> _Aim of the exercise_
Only those lines in the data below from the line containing "128, .tileResetDone 128, .tileResetTimeout" through the line containing "12, .fireMaxExpiry 12, .railDelayExpiry", both included, should be restated word for word.

> _Task material_
-- ==== Sys2Proof/Tests/Slice0.lean ====
section
/-! SUPPORT. Tests: ill-formed commands are refused, the spec's worked examples hold, single commands do what their rules say, and
the hypotheses of every obligation are met together. Expected values come from the spec's tables and worked examples. -/

namespace Sys2Proof.Tests

open Sys2Proof Sys2Proof.Machine

-- One theorem at a time: many kernel evaluations at once would ask for more threads than the check allows.
set_option Elab.async false

/-! ## WellFormed: one ill-formed command for each check -/

theorem test_wf_straps : Instr.wf (.optionLoadStart []) = false ∧ Instr.wf (.optionLoadStart (List.replicate 8 ⟨4, 3, true⟩)) = false ∧
    Instr.wf (.optionLoadStart (List.replicate 8 ⟨3, 4, true⟩)) = false ∧ Instr.wf (.optionLoadStart (List.replicate 8 ⟨3, 3, true⟩)) = true := by decide
theorem test_wf_release : Instr.wf (.domainRelease { lanes0 := 2 ^ 18 }) = false ∧ Instr.wf (.domainRelease { lanes1 := 2 ^ 18 }) = false ∧
    Instr.wf (.domainRelease { census0 := [128] }) = false ∧ Instr.wf (.domainRelease { census1 := [127] }) = true := by decide
theorem test_wf_time : Instr.wf (.cdrLock (2 ^ 28)) = false ∧ Instr.wf (.trimWindow 65536) = false ∧ Instr.wf (.stepAngleUpdate 0 (2 ^ 32)) = false := by decide
theorem test_wf_tiles : ∀ i ∈ [Instr.vfsLevelChange 128, .tileLevelReport 128, .stretchHoldExpiry 128, .engineStartRequest 128 [], .engineEnd 128 [],
    .opMaxExpiry 128 0, .tileLost 128, .tileOrphan 128, .censusRequest 128, .clusterPowerOk 128 [], .clPwrHoldExpiry 128, .thermalCeilingLift 128,
    .tileResetStrand 128, .tileResetDone 128, .tileResetTimeout 128, .clusterPowerOkTimeout 128, .opCountTransfer 128, .clPwrOkFall 128, .levelOrder 128,
    .detectorSelfTest 128 [], .tileBroadcastDone [(128, [])], .tileBroadcastDone [(0, [.data 0 []])], .tileBroadcastDone [(0, [.close 0 (2 ^ 32)])]], Instr.wf i = false := by decide
theorem test_wf_rails : ∀ i ∈ [Instr.vfsSettled 12, .vfsSettleTimeout 12, .railPeriodBoundary 12, .shedHoldExpiry 12, .fireHoldExpiry 12, .uvfRise 12,
    .fireEnd 12, .fireMaxExpiry 12, .railDelayExpiry 12, .railRampDone 12, .railSettled 12, .railStartTimeout 12, .hiccupExpiry 12, .railStopDone 12,
    .fastOffDone 12, .compensatorUpdate [(12, 0)], .compensatorUpdate [(0, 8192)], .phaseReportFrame 192 0 true], Instr.wf i = false := by decide
theorem test_wf_parts : ∀ i ∈ [Instr.detectorSelfTest 0 [16], .detectorStuck 2048, .engineStartRequest 0 [(64, 0)], .engineStartRequest 0 [(0, 256)],
    .engineEnd 0 [64], .opMaxExpiry 0 64, .clusterPowerOk 0 [⟨16, 0, 0⟩], .clusterPowerOk 0 [⟨0, 2048, 0⟩], .beFrame { badWords := [(1024, 0)] }, .beFrame { badWords := [(0, 16)] },
    .sensorSampleWindow [(1056, 0)], .flowReading (.read 65536 0), .flowReading (.read 0 4096), .flowReading (.nack false false)], Instr.wf i = false := by decide
theorem test_wf_effects : ∀ i ∈ [Instr.actionMaxExpiry (.action 1024), .actionMaxExpiry (.forecast 65536), .syncWaitDone 33, .feltRetry 33, .feltGapTimeout 33,
    .peerTimeout 33], Instr.wf i = false := by decide
theorem test_wf_loads : ∀ i ∈ [Instr.loopImageLoad (.fail 0), .phasebookLoad (.fail 0), .forecast (.fail 0), .observerLoad (.fail 0), .planLoad (.fail 0),
    .accountRead (.fail 0), .manifestLoad (.fail 0) {}, .firmwareLoad (.fail 0) 0, .manifestLoad (.fail 1) { dets := [2048] },
    .manifestLoad (.fail 1) { snss := [1056] }, .manifestLoad (.fail 1) { ports := [192] }, .manifestLoad (.fail 1) { i3c := [(0, some ⟨2 ^ 48, 0, 0⟩)] }], Instr.wf i = false := by decide
theorem test_wf_spares : ∀ i ∈ [Instr.sramRowRepair 2 true 0 true 0 none, .sramRowRepair 0 true 16384 true 0 none, .sramRowRepair 0 true 0 true 6 none,
    .mirrorLaneFail 2 0, .mirrorLaneFail 0 18, .coreTrap (.hub 8), .coreDeadlineExpiry (.tile 128), .coreRestarted (.hub 8), .journalFrame ⟨65536, 0⟩, .journalFrame ⟨0, 262144⟩,
    .pmbusTransactionFail 256 ⟨⟨.sendByte, .clearFaults, []⟩, false⟩, .pmbusTransactionFail 0 ⟨⟨.readByte, .clearFaults, []⟩, false⟩,
    .pmbusTransactionFail 0 ⟨⟨.writeByte, .page, []⟩, false⟩, .pmbusRetry 256 none, .pmbusRetry 0 (some (.answer (zeros 35))), .i3cIbi 256 [], .i3cIbi 0 (zeros 5)], Instr.wf i = false := by decide
theorem test_wf_size (bs : List Byte) (h : bs.length = 4194305) : Instr.wf (.tapFirmwareLoad bs) = false ∧
    Instr.wf (.loopImageLoad (.data bs false)) = false := by
  have k : decide (bs.length ≤ 4194304) = false := by rw [h]; rfl
  exact ⟨k, k⟩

> _Answer section_
    .tileResetStrand 128, .tileResetDone 128, .tileResetTimeout 128, .clusterPowerOkTimeout 128, .opCountTransfer 128, .clPwrOkFall 128, .levelOrder 128,
    .detectorSelfTest 128 [], .tileBroadcastDone [(128, [])], .tileBroadcastDone [(0, [.data 0 []])], .tileBroadcastDone [(0, [.close 0 (2 ^ 32)])]], Instr.wf i = false := by decide
theorem test_wf_rails : ∀ i ∈ [Instr.vfsSettled 12, .vfsSettleTimeout 12, .railPeriodBoundary 12, .shedHoldExpiry 12, .fireHoldExpiry 12, .uvfRise 12,
    .fireEnd 12, .fireMaxExpiry 12, .railDelayExpiry 12, .railRampDone 12, .railSettled 12, .railStartTimeout 12, .hiccupExpiry 12, .railStopDone 12,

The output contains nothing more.